At this point, the analysis of the relationship established between the various modules in Figure 3-1 is completed.

3.5 createCreateChannels

It is still an example of peerconnection_client based on WebRTC's Native layer. The audio is sent and received using the rtp protocol.

webrtc::PeerConnection::Initialize(const webrtc::PeerConnectionInterface::RTCConfiguration&, webrtc::PeerConnectionDependencies)The function will call InitializeTransportController_nthe method, and finally call to webrtc::JsepTransportController::JsepTransportControllercreate JsepTransportController, jesp is the abbreviation of JavaScript Session Establishment Protocol, because webrtc is based on the web, and the web is mostly developed with java, so for these general protocol requirements, WebRTC implements a set of services Based on the protocol and implementation of the Web, this enables Web-based development to directly call the JS (JavaScript) that has been implemented, making program writing much easier, and here the JESP function is implemented in c++. With JsepTransportController, the callback call webrtc::JsepTransportCollection::RegisterTransportcreates and registers the transport.
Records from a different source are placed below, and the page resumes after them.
-- ==== Sys2Proof/Machine/Ops.lean ====
section
/-! DEFINITION. The shared operations: regions, tiles and streams, effects, raising a fault (the one way an exception is
taken; the device has no return from one), issuing a word, events, logs. -/

namespace Sys2Proof

/-- SKIND of a sequencer (05 R78, 11 R221), and SEQ of its frames (21 R320). -/
def SeqKind.num : SeqKind → Nat
  | .load => 0
  | .exec => 1
  | .store => 2
  | .ctl => 3
  | .conductor | .service => 4

/-- The tile-register names of an R or I word (03 R40). -/
def Instr.tregs : Instr → List (BitVec 4)
  | .vadd _ _ d a b | .vsub _ _ d a b | .vmul _ _ d a b | .vfma _ _ d a b | .vfms _ _ d a b | .vmin _ _ d a b
  | .vmax _ _ d a b | .vand _ _ d a b | .vor _ _ d a b | .vxor _ _ d a b | .vshl _ _ d a b | .vshr _ _ d a b
  | .vsra _ _ d a b | .vmadw _ _ d a b | .vshuf _ _ d a b => [d, a, b]
  | .vabs _ _ d a | .vneg _ _ d a | .vrcp _ _ d a | .vsqrt _ _ d a | .vrsq _ _ d a | .vexp _ _ d a | .vlog _ _ d a
  | .vtanh _ _ d a | .vsig _ _ d a | .vmov _ _ d a | .vtrn _ _ d a | .vpopc _ _ d a | .vclass _ _ d a => [d, a]
  | .vcmp _ _ _ d b => [d, b]
  | .vselm _ d a b c => [d, a, b, c]
  | .vcvt _ _ _ _ d a | .vscan _ _ _ d a | .vred _ _ _ d a | .vaddw _ _ d a _ | .vrot _ _ d a _ => [d, a]
  | .vbcast _ _ d _ | .vlane _ _ d _ | .vdraw _ _ d | .vpop _ d _ _ | .vbcasti _ _ d _ => [d]
  | .vpush _ _ _ a _ | .pset _ _ _ a _ => [a]
  | .mma _ _ _ a b => [a, b]
  | .mread _ _ d _ _ | .mpush _ d _ _ => [d]
  | .maddw _ _ a _ => [a]
  | _ => []

/-- The tile registers a form names (07 R158, 08 R171, R173). -/
def Instr.formTregs : Instr → List (BitVec 4)
  | .vtopk _ _ _ _ a b c d => [a, b, c, d]
  | .mmaForm _ _ _ _ _ _ _ _ tb ta => [tb, ta]
  | .mreadForm _ _ _ _ _ _ _ _ _ _ td => [td]
  | _ => []

/-- The last body word of a LOOP lies in the plane (05 R92). -/
def Instr.loopEnds (pc : Nat) : Instr → Bool
  | .loop _ _ _ _ len => decide (pc + 4 * len.toNat ≤ 16380)
  | _ => true

/-- A rotating LOOP needs sixteen tile registers (05 R92). -/
def Instr.rotates : Instr → Bool
  | .loop _ _ r _ _ => r
  | _ => false

/-- The occupancy of an instruction where its guard is false, which is that of its issue (01 R15). -/
def Instr.occ : Instr → Nat
  | .mread _ _ _ _ _ | .maddw _ _ _ _ | .mpush _ _ _ _ | .mreadForm _ _ _ _ _ _ _ _ _ _ _ => 4
  | _ => 1

end Sys2Proof

namespace Sys2Proof.Machine

/-- The outcome of a step of this machine. -/
abbrev Out := Host.Outcome State Fault Refusal

/-! ## Access -/

/-- A region by its RID. -/
def State.region (s : State) (rid : Nat) : Region := tabGet {} s.regions rid

/-- The state with a region replaced. -/
def State.setRegion (s : State) (rid : Nat) (r : Region) : State :=
  { s with regions := tabSet {} s.regions rid r }

/-- The state with every region that it lists changed in one way. -/
def State.mapRegions (s : State) (f : Region → Region) : State := s.regions.foldl (fun acc x => acc.setRegion x.1 (f x.2)) s

/-- The region with a tile replaced. -/
def Region.setTile (r : Region) (i : Nat) (t : Tile) : Region := { r with tiles := r.tiles.set i t }

/-- The region with a tile changed. -/
def Region.modTile (r : Region) (i : Nat) (f : Tile → Tile) : Region :=
  match r.tiles[i]? with
  | some t => r.setTile i (f t)
  | none => r

/-- The region with its running step changed. -/
def Region.modRun (r : Region) (f : Run → Run) : Region := { r with run := r.run.map f }

/-- A stream of a tile; a conductor kind names none and reads as the control stream. -/
def Tile.stream (t : Tile) : SeqKind → Stream
  | .load => t.ld
  | .exec => t.ex
  | .store => t.st
  | .ctl | .conductor | .service => t.ct

/-- The tile with a stream replaced. -/
def Tile.setStream (t : Tile) (k : SeqKind) (x : Stream) : Tile :=
  match k with
  | .load => { t with ld := x }
  | .exec => { t with ex := x }
  | .store => { t with st := x }
  | .ctl | .conductor | .service => { t with ct := x }

/-- The streams in the order of R112. -/
def streamKinds : List SeqKind := [.load, .exec, .store, .ctl]

/-- The word of a plane at a byte offset; past the plane the word reads 0 (05 R73). -/
def Stream.wordAt (x : Stream) (pc : Nat) : BitVec 32 := if pc ≤ 16380 then tabGet 0 x.plane (pc / 4) else 0

/-- Whether a stream still issues. -/
def Stream.live (x : Stream) : Bool := x.st == .running || x.st == .waiting

/-- The physical tile register a name reads, under rotation base B (05 R95). -/
def physReg (rotb : Nat) (n : BitVec 4) : Nat :=
  if n.toNat < 8 then n.toNat else 8 + (n.toNat - 8 + 8 - rotb % 8) % 8

/-- A row of a physical tile register. -/
def Tile.row (t : Tile) (r i : Nat) : BitVec 4096 := tabGet 0 t.rows (16 * r + i)

/-- A scale set of a physical tile register. -/
def Tile.set (t : Tile) (r k : Nat) : BitVec 1024 := tabGet 0 t.sets (8 * r + k)

/-- A mask; p0 reads all ones (07 R138). -/
def Tile.pmask (t : Tile) (p : Nat) : BitVec 512 := if p = 0 then BitVec.allOnes 512 else tabGet 0 t.masks p

/-- A row of an accumulator. -/
def Tile.accRow (t : Tile) (m : Bool) (r : Nat) : BitVec 12288 := tabGet 0 t.acc ((if m then 64 else 0) + r)

/-- The queue with a key: lq0 to lq3 are 0 to 3, sq0 to sq3 are 4 to 7. -/
def Tile.queue (t : Tile) (q : Nat) : List QSlot := tabGet [] t.queues q

/-- The tile with a queue replaced. -/
def Tile.setQueue (t : Tile) (q : Nat) (x : List QSlot) : Tile := { t with queues := tabSet [] t.queues q x }

/-- The state byte of a bank: bits [3:0] FMT, bit 4 ROLE; RAW and timed where nothing was set (06 R105). -/
def Tile.bank (t : Tile) (b : Nat) : BitVec 8 := tabGet 0x0F t.banks b

/-- FMT of a bank. -/
def Tile.fmt (t : Tile) (b : Nat) : BitVec 4 := (t.bank b).extractLsb' 0 4

/-- ROLE of a bank: copy. -/
def Tile.isCopy (t : Tile) (b : Nat) : Bool := (t.bank b).getLsbD 4

/-! ## Scratchpad lines (06 R103, R107, R109) -/

/-- A line as a read sees it: payload and sideband, zero while its flag is set. -/
def Tile.line (t : Tile) (l : Nat) : BitVec 512 × BitVec 128 :=
  if t.zflag.getLsbD l then (0, 0)
  else (BitVec.ofNat 512 (memRead t.spad (64 * l) 64), BitVec.ofNat 128 (memRead t.side (16 * l) 16))

/-- A bit of a line-flag word cleared. -/
def clearBit (v : BitVec 24576) (l : Nat) : BitVec 24576 := v &&& ~~~(1#24576 <<< l)

/-- A bit of a line-flag word set. -/
def setBit (v : BitVec 24576) (l : Nat) : BitVec 24576 := v ||| (1#24576 <<< l)

/-- The key of a 64-bit word of a line: words 0 to 7 its payload, 8 and 9 its sideband (21 R324). -/
def wordKey (l w : Nat) : Nat := 10 * l + w

/-- Soft errors with those of some words gone, which are written. -/
def softClear (t : Tab Soft) (ks : List Nat) : Tab Soft := ks.foldl (fun t k => tabSet .none t k .none) t

/-- The tile with a whole line written; the zero flag clears (R109). -/
def Tile.setLine (t : Tile) (l : Nat) (d : BitVec 512) (sb : BitVec 128) : Tile :=
  { t with spad := memWrite t.spad (64 * l) 64 d.toNat, side := memWrite t.side (16 * l) 16 sb.toNat,
           zflag := clearBit t.zflag l, wflag := setBit t.wflag l,
           soft := softClear t.soft ((List.range 10).map (wordKey l)) }

/-- The tile with `n` bytes written inside a line, the rest of the line as a read saw it; its sideband stays. -/
def Tile.setBytes (t : Tile) (off n v : Nat) : Tile :=
  let l := lineOf off
  let (d, sb) := t.line l
  let sh := 8 * (off % 64)
  let m := ((2 ^ (8 * n) - 1) <<< sh)
  let d' := (d.toNat &&& ((2 ^ 512 - 1) ^^^ m)) ||| ((v <<< sh) &&& m)
  { t.setLine l (BitVec.ofNat 512 d') sb with
    soft := softClear t.soft ((List.range (n / 8)).map (fun i => wordKey l (off % 64 / 8 + i))) }

/-! ## Effects -/

/-- The phase of its tick in which an effect takes place: landings, appends, running forms, channels, (wait ends, issue),
queue overflow, words due, bank reads, bank writes, departures. DEDUCED: log 1. -/
def Act.phase : Act → Nat
  | .reg _ _ | .form _ _ | .rows _ _ | .pmask _ _ | .ctrl _ _ | .driftw | .key _ | .fmt _ _ | .mclr _ | .msatClr _
  | .mread _ _ _ _ | .maddw _ _ _ | .mmaAdd _ _ _ _ _ _ _ _ _ _ | .front _ _ | .release _ _ | .fault _ _ _ => 0
  | .push _ _ _ => 1
  | .resp _ queue => if queue then 1 else 0
  | .vec _ _ _ | .maddwRd _ _ _ _ | .mmaBlk _ _ _ _ _ _ _ _ | .lstrm _ _ _ _ _ | .sstrm _ _ _ _ _ => 2
  | .chan _ _ _ _ => 3
  | .trim _ => 6
  | .word _ _ _ => 7
  | .bankRd _ _ => 8
  | .bankWr _ => 9
  | .depart _ _ => 10

/-- The phase at which streams issue. -/
def issuePhase : Nat := 5

/-- The order of effects: due tick and phase, then issue order for landings and appends (05 R81, 06 R114, 08 R178), then
tile, stream and issue order where ports and channels are claimed (06 R112, R132). A clear of SAT comes before the
additions of its tick (08 R177). -/
def Eff.key (e : Eff) : List Nat :=
  let first := match e.act with
    | .msatClr _ => 0
    | _ => 1
  if e.phase ≤ 1 then [e.due, e.phase, first, e.org.issue, e.org.tile, e.org.k.num, e.sub]
  else [e.due, e.phase, e.org.tile, e.org.k.num, e.org.issue, e.sub]

/-- Lexicographic order of keys. -/
def lexLt : List Nat → List Nat → Bool
  | [], [] => false
  | [], _ :: _ => true
  | _ :: _, [] => false
  | a :: as, b :: bs => if a < b then true else if b < a then false else lexLt as bs

/-- An effect put into the list, after those that do not come later. -/
def effInsert (e : Eff) : List Eff → List Eff
  | [] => [e]
  | x :: xs => if lexLt e.key x.key then e :: x :: xs else x :: effInsert e xs

/-- An effect of an instruction. -/
def mkEff (org : Org) (due tile : Nat) (act : Act) (sub : Nat := 0) : Eff := ⟨due, act.phase, tile, org, sub, act⟩

/-- The run with an effect added. -/
def Run.add (run : Run) (e : Eff) : Run := { run with effs := effInsert e run.effs }

/-- The run with several effects added. -/
def Run.addAll (run : Run) (es : List Eff) : Run := es.foldl Run.add run

/-! ## Raising a fault (21 R318 to R320): the one way a stream's exception is taken -/

/-- Whether an effect of a stream can still be cancelled: a departed word cannot (13 R250). -/
def Act.cancellable : Act → Bool
  | .word _ _ _ | .trim _ => false
  | _ => true

/-- Cancels what effect `e` of a cancelled instruction does after tick `t`: nothing is left of an effect due later. A bank read due at
`t`, or due earlier at a tile that has not come to its tick, takes place but lands nothing; of a running form's part due at `t` the pop
takes place, but nothing that it would do later (03 R34, 06 R124, R128, 21 R319). DEDUCED: log 18. -/
def Eff.cancelAfter (e : Eff) (t : Nat) : Option Eff :=
  if t < e.due then (if e.act.cancellable then none else some e)
  else match e.act with
    | .bankRd r _ => some { e with act := .bankRd r true }
    | .lstrm _ _ _ _ _ => none
    | .sstrm q a st k _ => some { e with act := .sstrm q a st k 0 }
    | _ => some e

/-- Whether an effect belongs to part `sub` or a later one of the instruction issued at tick `issue`, or to a word issued
later. -/
def Eff.notBefore (e : Eff) (issue sub : Nat) : Bool :=
  decide (issue < e.org.issue) || (e.org.issue == issue && decide (sub ≤ e.sub))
The reason why the transport is created at this layer is that WebRTC supports the DTLS (Datagram Transport Layer Security) transport protocol. Under this protocol, ICE and other protocols are also hidden. The next step is the details of the multimedia data stream using this transport to achieve specific sending and receiving. up.
Please add a picture description
During SDP negotiation, the offer end will call SdpOfferAnswerHandler::ApplyLocalDescription()and the answer end will call SdpOfferAnswerHandler::ApplyRemoteDescription(). Both APIs will be called to SdpOfferAnswerHandler::UpdateTransceiversAndDataChannels()create an audio channel. SdpOfferAnswerHandler::CreateChannels()In PeerConnectionget the RTP transport created by the JESP protocol according to the mid (media ID).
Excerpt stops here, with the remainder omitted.